Mesele geçmişe duyulan bir özlem, çok kullanılan tabirle nostalji değil. Türkiye"de belki varlığı tam olarak kabul görmeyen, ama kendisini siyasette, ekonomide ve hayatın her alanında ifade etmeye kararlı çok güçlü bir "orta sınıf" var. Onlar, cumhurbaşkanlığı seçimlerinde yaşananların basit bir ideolojik çekişme olmadığını çok iyi biliyorlar. Çünkü bu onların var oluş ve gelecek kavgası. Bunu kolayca bir kenara bırakacaklarını düşünenler ciddi bir yanılgı içindeler.

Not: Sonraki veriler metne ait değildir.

/-- A downlink symbol now: sheets that mute it for their state and for not being ready, a departure within its span among them,
added to those before. -/
def judgeDl (s : State) (a : AirSym) : AirSym :=
  if due s a.air then
    let out := if a.begun then a.stateMask else sheetsWith s fun n => (sh s n).state != .tx
    let held := if a.begun then a.holdMask else sheetsWith s fun n => (holds s n).testBit holdCoexWhole
    { a with
      begun := true, stateMask := out, holdMask := held
      coex := a.coex || (sheets s).any fun n => (sh s n).state == .tx && ((holds s n).testBit holdCoex || held.testBit n)
      readyMask := a.readyMask ||| sheetsWith s fun n =>
        (sh s n).state == .tx && (!(sh s n).txReady || departs s n (add32 a.air a.len)) && !out.testBit n }
  else a

/-- Sheets that mute a downlink symbol whole. -/
def muteMask (a : AirSym) : Nat := a.stateMask ||| a.readyMask ||| a.holdMask

/-- A sheet will mute a symbol whose air time is still to come. -/
def mutesAhead (s : State) (n air len : Nat) : Bool :=
  let r := sh s n
  stateAt r air != .tx || departs s n (add32 air len) || (holds s n).testBit holdCoexWhole ||
    !(r.txReady || (r.done && r.txLock && decide (0 ≤ int32Diff air (add32 r.tDone 4000))))

/-- A hold of a sheet whose release time is known ends at a symbol start; a symbol that began before that time stays muted, since
each carrier resumes at its own first symbol (R181; 14 R311, R326). -/
def resumesAfter (s : State) (n air : Nat) : Bool := (List.range 8).any fun b =>
  match tfind s.tx.release (8 * n + b) with
  | some t => decide (int32Diff air t < 0)
  | none => false

/-- A released symbol is muted whole on a sheet. -/
def waveMuted (s : State) (n : Nat) (w : Wave) : Bool :=
  resumesAfter s n w.air || match w.mute with
    | some m => m.testBit n
    | none => mutesAhead s n w.air w.len

/-- Stage-3 samples as they reach stage 4 of each path: those of a symbol muted whole on its sheet are zeros (R166). -/
def audible (s : State) : Tab (List Wave) := s.tx.wave.map fun p => (p.1, p.2.filter fun w => !waveMuted s (p.1 / 128) w)

/-- The hold of R182 and R183 of a sheet, at symbol boundaries and in whole symbols: every carrier's symbol in progress is muted on
the sheet. With no symbol in progress the sheet's own state and readiness decide. -/
def symHeld (s : State) (n : Nat) : Bool :=
  let quiet := !txReadyNow s n
  match txCars s with
  | [] => quiet || (holds s n).testBit holdCoexWhole
  | cs => cs.all fun c => match s.tx.air.find? fun a => a.carrier == c && due s a.air && !due s (add32 a.air a.len) with
      | some a => (muteMask (judgeDl s a)).testBit n
      | none => quiet

/-- A hold of R179 is in force on every path of a sheet. -/
def sheetHeld (s : State) (n : Nat) : Bool := andNot (holds s n) (2 ^ holdCoexWhole) != 0 || symHeld s n

/-- A carrier's symbol in progress is muted on a path: whole on its sheet, or never sent. -/
def carrierMuted (s : State) (p : Nat) : Bool := s.tx.air.any fun a =>
  due s a.air && !due s (add32 a.air a.len) && ((muteMask (judgeDl s a)).testBit (p / 16) || resumesAfter s (p / 16) a.air ||
    !(tget [] s.tx.wave (8 * p + a.carrier)).any fun w => w.air == a.air)

/-- A hold or carrier mute of R179 touches a path. -/
def pathTouched (s : State) (p : Nat) : Bool := sheetHeld s (p / 16) || pathHeld s p || carrierMuted s p

/-- An uplink symbol now. -/
def judgeUl (s : State) (u : UlSym) : UlSym :=
  if due s u.air && !due s (add32 u.air u.len) then
    let out := u.stateMask ||| sheetsWith s fun n => (sh s n).state != .rx
    { u with
      stateMask := out
      readyMask := u.readyMask ||| sheetsWith s fun n => (sh s n).state == .rx && !(sh s n).rxReady && !out.testBit n }
  else u

/-- An uplink symbol is covered by a section of a type other than 0. -/
def ulCovered (u : UlSym) : Bool := u.sects.any fun x => x.type != 0

/-- Sheets of one mask that another lacks. -/
def newSheets (new old : Nat) : List Nat := setBits 4 (andNot new old)

/-- Count what one downlink symbol newly meets. -/
def countDl (old new : AirSym) : Prog := .seq
  (each (newSheets new.readyMask old.readyMask) fun n => modTx fun x => { x with muted := addTime x.muted n new.air })
  (whenP new.covered (.ask fun s => seqs
  [ each (newSheets new.stateMask old.stateMask) fun n => .seq (count blkTxd n 1)
      (.ask fun t => whenP (slotOf t new.air != t.tx.stateSlot || t.tx.stateSlot == none)
        (.seq (modTx fun x => { x with stateSlot := slotOf t new.air }) (raise (evCode 7 3) n []))),
    each (newSheets new.readyMask old.readyMask) fun n => count blkTxd n 0,
    whenP (new.coex && !old.coex) (.seq (count blkCoex 0 0)
      (.ask fun t => let slot := (lowCar t).map fun _ => (slotOf t new.air).getD 0
        whenP (t.coex.slot == none || slot != t.coex.slot)
        (.seq (modCoex fun x => { x with slot := slot }) (raise (evCode 12 8) noUnit [])))),
    whenP (new.retime && new.begun && !old.begun)
      (each ((sheets s).filter fun n => (sh s n).state == .tx) fun n => count blkTxd n 2) ]))

/-- Count what one uplink symbol newly meets. -/
def countUl (old new : UlSym) : Prog := .seq
  (each (newSheets new.readyMask old.readyMask) fun n => modRx fun x => { x with zeroed := addTime x.zeroed n new.air })
  (whenP (ulCovered new) (seqs
  [ each (newSheets new.stateMask old.stateMask) fun n => .seq (count blkRxd n 1)
      (.ask fun t => whenP (slotOf t new.air != t.rx.stateSlot || t.rx.stateSlot == none)
        (.seq (modRx fun x => { x with stateSlot := slotOf t new.air }) (raise (evCode 8 2) n []))),
    each (newSheets new.readyMask old.readyMask) fun n => count blkRxd n 0 ]))

/-- Symbols in flight meet the states of the sheets at this moment; a downlink symbol whose span is over is let go. -/
def settleSymbols : Prog := .ask fun s => whenP (s.tx.air != [] || s.fh.ulSyms != []) (seqs
  [ each s.tx.air fun a => countDl a (judgeDl s a),
    modTx fun t => { t with
      air := (t.air.map (judgeDl s)).filter fun a => !due s (add32 a.air a.len)
      wave := t.wave.map fun p => (p.1, p.2.map fun w => if w.mute.isSome then w else
        match s.tx.air.find? fun a => a.carrier == p.1 % 8 && a.air == w.air && due s a.air with
        | some a => { w with mute := some (muteMask (judgeDl s a)) }
        | none => w) },
    each s.fh.ulSyms fun u => countUl u (judgeUl s u),
    modFh fun f => { f with ulSyms := f.ulSyms.map (judgeUl s) } ])

/-- HOLD_END (R181): a sheet's holds whose release time has come end at the first symbol start at or after it; symbols of other
carriers that began before it stay muted. -/
def execHoldEnd (sheet : Nat) (s : State) : Host.Outcome State Fault Refusal :=
  done (.seq settleSymbols (each ((List.range 8).filterMap fun b => match tfind s.tx.release (8 * sheet + b) with
      | some t => if due s (firstSymbol s t) then some (b, t) else none
      | none => none) fun x => modTx fun t => { t with
    hold := tmod 0 t.hold sheet fun h => andNot h (2 ^ x.1), release := tdel t.release (8 * sheet + x.1)
    wave := t.wave.map fun p => (p.1, p.2.map fun w =>
      if p.1 / 128 = sheet ∧ int32Diff w.air x.2 < 0 then { w with mute := some (w.mute.getD 0 ||| 2 ^ sheet) } else w) })) s

end Sys2Proof.Machine
end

AK Parti"yi 2002"de iktidara taşıyan bu oylardı. Anladığım, daha doğrusu hissetiğim kadarıyla bu "orta sınıf", kendisine daha kuvvetle sahip çıkan bir söylem talep ediyor. Devlet kapısında iş bekleyen bir yapıdan değil; dünyayı tanıyan, teşebbüs gücü yüksek, iş arayan değil, istihdam oluşturmaya gayret eden bir sınıftan sözediyoruz.

Birtakım müdahale ve korku senaryolarıyla onları kandırmak ya da sindirmek eskisi gibi kolay değil. Tek bir talepleri var. Kendilerini cesaretle temsil edecek, önlerini açacak ve sözünü sakınmadan söyleyecek bir siyaset.

AK Parti"nin seçim beyannamesini henüz okuyamadım. Ama ondan beklenen "beyan"ın özeti bu.